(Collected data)

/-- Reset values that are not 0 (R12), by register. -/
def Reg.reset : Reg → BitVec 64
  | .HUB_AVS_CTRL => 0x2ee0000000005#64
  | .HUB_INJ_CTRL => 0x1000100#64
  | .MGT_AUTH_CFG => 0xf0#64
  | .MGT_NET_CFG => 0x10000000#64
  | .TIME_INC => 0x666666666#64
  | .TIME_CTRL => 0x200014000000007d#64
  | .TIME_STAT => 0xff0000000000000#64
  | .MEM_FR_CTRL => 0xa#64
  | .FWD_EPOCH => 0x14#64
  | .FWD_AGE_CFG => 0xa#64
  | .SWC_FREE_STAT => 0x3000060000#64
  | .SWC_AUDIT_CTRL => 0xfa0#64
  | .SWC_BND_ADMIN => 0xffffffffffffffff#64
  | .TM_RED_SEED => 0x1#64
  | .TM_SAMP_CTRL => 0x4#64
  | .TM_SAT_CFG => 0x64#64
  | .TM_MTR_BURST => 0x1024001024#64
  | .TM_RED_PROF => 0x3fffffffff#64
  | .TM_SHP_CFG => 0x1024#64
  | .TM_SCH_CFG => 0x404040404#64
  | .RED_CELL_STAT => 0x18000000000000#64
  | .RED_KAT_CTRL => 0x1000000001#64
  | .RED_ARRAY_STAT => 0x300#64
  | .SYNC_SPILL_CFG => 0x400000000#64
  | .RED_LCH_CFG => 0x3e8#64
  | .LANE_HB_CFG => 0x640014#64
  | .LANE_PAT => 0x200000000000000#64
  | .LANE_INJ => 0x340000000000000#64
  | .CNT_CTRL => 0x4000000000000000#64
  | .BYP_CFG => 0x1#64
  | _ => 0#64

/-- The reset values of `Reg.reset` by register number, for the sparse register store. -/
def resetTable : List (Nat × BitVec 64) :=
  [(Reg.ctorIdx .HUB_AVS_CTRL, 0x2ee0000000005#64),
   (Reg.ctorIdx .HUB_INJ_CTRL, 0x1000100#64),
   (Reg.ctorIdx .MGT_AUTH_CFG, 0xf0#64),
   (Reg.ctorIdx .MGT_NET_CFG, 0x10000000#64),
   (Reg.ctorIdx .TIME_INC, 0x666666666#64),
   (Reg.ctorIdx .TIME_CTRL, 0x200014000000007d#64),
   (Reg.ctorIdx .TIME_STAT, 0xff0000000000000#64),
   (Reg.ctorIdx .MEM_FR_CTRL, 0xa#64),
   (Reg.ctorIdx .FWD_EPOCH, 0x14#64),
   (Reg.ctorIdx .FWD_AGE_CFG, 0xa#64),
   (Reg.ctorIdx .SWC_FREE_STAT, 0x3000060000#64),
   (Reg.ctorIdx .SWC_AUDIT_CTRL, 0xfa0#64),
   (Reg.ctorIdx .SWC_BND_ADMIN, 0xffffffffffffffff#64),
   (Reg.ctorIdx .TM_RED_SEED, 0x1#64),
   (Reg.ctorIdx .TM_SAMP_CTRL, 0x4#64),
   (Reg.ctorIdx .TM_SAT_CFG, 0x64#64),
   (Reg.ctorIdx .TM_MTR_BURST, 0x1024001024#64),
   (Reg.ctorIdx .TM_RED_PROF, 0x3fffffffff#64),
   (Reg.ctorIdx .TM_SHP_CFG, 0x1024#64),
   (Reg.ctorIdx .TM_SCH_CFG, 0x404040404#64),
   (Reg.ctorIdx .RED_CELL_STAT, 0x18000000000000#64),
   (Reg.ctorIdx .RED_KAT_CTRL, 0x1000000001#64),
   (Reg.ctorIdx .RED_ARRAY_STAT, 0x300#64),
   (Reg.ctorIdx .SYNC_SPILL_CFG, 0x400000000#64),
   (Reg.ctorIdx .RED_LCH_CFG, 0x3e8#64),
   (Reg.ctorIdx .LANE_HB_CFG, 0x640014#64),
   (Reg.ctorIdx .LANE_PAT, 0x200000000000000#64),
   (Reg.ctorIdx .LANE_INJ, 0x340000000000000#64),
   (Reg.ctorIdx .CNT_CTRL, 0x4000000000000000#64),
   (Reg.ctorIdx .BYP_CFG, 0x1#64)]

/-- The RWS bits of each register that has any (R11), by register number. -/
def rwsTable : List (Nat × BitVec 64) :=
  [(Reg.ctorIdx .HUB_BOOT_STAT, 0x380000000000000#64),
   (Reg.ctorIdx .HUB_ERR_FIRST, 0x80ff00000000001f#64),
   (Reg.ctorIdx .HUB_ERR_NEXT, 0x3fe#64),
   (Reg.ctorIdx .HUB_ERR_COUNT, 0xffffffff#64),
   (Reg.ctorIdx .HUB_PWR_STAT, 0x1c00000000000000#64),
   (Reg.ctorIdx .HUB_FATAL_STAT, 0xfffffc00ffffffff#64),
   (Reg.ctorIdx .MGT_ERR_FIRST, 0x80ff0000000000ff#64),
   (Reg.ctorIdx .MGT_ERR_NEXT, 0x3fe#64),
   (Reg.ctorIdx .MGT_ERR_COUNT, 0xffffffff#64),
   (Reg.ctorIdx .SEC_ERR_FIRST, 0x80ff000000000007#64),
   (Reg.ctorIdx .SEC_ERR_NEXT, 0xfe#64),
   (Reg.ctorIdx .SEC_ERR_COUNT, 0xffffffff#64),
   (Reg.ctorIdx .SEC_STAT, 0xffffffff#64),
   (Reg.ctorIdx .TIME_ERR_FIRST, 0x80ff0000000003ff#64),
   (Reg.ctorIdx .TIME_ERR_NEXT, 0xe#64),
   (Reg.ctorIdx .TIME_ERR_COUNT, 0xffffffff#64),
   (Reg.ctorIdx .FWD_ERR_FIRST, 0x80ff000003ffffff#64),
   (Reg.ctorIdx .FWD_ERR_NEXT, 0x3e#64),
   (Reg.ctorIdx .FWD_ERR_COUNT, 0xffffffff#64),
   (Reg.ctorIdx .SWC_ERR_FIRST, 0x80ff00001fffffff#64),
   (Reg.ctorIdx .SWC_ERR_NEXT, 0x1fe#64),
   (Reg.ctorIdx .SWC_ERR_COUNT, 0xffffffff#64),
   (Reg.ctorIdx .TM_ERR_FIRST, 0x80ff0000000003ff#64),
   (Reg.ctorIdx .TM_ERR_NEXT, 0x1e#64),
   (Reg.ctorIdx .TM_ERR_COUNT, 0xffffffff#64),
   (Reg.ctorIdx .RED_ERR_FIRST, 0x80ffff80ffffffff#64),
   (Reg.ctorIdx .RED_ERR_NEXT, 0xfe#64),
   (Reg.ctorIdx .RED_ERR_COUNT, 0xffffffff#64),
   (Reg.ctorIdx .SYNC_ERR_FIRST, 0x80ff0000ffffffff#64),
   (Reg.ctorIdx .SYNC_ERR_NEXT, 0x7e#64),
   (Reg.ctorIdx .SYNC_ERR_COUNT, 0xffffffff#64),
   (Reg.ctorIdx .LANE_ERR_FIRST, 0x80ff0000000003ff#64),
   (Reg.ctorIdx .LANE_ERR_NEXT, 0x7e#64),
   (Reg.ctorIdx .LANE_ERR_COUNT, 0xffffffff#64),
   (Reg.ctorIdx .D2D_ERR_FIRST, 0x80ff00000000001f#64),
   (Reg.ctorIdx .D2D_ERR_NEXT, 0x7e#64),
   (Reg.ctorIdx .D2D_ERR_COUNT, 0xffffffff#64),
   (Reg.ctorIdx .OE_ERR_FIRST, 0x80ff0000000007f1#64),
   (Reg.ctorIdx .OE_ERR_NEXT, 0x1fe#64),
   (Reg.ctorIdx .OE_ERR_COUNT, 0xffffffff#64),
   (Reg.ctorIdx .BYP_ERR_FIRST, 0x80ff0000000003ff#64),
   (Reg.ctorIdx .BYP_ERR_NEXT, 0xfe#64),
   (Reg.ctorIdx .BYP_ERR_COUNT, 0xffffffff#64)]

* * *

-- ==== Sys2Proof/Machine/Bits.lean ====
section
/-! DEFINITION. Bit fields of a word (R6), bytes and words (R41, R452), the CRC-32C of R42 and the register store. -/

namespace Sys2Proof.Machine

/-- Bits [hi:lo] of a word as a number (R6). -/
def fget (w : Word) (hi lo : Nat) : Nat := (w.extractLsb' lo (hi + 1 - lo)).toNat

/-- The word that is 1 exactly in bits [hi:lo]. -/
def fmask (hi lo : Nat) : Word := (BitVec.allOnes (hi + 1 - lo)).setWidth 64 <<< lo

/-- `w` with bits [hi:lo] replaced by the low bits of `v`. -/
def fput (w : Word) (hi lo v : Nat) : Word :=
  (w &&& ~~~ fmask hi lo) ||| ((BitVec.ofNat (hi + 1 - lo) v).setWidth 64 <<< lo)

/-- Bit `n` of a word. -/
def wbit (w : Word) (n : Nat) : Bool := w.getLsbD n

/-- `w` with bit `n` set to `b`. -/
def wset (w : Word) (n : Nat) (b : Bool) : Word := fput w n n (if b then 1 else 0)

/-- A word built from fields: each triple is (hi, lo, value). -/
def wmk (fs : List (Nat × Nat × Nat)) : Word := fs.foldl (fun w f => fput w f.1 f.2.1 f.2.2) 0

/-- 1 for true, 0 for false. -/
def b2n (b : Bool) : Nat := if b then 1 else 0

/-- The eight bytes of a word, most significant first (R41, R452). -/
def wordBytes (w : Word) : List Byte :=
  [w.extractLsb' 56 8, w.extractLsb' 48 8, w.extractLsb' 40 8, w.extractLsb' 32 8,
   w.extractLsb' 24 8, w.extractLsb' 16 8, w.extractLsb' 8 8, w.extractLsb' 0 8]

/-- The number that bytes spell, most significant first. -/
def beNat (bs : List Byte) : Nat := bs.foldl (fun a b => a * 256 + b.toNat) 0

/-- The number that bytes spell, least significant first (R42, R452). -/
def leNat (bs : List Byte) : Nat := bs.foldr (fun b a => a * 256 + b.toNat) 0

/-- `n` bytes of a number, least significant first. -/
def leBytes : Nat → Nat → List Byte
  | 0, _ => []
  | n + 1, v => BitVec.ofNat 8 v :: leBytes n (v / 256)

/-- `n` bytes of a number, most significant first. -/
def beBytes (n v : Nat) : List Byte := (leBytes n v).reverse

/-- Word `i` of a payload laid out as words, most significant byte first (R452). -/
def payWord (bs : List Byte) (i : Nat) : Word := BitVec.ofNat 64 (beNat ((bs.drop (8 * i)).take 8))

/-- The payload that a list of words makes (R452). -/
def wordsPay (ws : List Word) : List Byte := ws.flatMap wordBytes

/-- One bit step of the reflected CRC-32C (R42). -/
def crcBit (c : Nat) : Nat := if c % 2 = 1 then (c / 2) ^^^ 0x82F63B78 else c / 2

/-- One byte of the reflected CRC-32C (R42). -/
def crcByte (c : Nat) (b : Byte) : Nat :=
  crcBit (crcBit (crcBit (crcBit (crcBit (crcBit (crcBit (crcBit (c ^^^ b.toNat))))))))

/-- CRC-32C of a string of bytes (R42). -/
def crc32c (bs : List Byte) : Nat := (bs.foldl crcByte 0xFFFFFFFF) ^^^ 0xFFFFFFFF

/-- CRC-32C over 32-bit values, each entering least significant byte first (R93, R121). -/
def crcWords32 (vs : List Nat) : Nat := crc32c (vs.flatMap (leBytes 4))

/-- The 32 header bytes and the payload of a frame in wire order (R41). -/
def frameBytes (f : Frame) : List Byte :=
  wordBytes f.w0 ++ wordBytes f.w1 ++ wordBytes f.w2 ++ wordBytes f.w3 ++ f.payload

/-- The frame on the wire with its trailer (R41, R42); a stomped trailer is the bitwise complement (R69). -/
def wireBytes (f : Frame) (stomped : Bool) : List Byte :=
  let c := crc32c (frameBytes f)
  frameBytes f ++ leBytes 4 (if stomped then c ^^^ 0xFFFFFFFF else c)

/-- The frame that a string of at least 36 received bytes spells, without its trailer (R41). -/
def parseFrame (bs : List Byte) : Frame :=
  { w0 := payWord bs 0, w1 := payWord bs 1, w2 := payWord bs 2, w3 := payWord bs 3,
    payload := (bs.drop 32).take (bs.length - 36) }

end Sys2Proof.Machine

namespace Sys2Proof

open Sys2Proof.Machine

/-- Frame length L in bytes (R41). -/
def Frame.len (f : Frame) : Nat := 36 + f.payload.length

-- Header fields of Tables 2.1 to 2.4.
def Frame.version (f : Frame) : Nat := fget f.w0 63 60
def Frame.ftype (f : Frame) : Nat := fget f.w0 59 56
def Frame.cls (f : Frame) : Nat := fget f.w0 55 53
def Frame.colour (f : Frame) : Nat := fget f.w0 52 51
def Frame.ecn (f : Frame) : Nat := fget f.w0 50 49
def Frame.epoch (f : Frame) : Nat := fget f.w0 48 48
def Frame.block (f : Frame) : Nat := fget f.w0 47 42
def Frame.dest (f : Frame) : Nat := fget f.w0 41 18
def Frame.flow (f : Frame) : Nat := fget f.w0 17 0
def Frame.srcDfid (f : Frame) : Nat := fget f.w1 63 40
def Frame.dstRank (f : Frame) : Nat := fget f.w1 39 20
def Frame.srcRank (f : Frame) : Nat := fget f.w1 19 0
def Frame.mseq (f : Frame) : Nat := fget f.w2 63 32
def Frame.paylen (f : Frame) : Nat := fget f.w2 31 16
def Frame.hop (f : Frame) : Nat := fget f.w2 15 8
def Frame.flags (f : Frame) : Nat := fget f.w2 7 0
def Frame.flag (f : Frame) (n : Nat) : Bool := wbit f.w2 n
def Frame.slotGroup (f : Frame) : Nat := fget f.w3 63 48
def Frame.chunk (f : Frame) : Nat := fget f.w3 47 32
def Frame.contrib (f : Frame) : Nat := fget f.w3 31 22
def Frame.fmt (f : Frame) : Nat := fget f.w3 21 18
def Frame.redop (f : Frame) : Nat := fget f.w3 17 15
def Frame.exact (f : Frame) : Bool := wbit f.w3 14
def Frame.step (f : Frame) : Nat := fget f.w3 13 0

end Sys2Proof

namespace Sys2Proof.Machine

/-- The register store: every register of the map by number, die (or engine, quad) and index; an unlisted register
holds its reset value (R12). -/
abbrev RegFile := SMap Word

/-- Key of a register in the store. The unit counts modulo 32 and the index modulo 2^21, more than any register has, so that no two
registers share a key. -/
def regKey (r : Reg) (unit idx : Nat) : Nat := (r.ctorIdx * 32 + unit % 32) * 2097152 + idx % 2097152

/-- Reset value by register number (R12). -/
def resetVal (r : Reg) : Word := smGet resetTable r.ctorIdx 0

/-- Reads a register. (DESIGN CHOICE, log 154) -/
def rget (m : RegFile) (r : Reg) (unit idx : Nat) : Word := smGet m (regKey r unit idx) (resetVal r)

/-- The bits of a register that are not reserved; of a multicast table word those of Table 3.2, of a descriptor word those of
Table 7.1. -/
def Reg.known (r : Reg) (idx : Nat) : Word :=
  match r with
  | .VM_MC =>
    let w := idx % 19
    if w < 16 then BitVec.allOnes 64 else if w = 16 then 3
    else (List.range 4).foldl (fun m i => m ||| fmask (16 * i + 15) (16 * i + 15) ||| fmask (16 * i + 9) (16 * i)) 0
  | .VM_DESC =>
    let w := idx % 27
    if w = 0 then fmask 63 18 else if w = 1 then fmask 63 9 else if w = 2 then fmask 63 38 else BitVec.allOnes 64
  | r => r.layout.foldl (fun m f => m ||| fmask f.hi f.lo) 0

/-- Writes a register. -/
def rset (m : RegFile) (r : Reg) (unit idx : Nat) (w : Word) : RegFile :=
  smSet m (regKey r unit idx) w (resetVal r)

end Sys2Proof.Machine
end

● **Your goal**
Please return all lines above in which the string "smGet" is found.

● **Written solution**
def resetVal (r : Reg) : Word := smGet resetTable r.ctorIdx 0
def rget (m : RegFile) (r : Reg) (unit idx : Nat) : Word := smGet m (regKey r unit idx) (resetVal r)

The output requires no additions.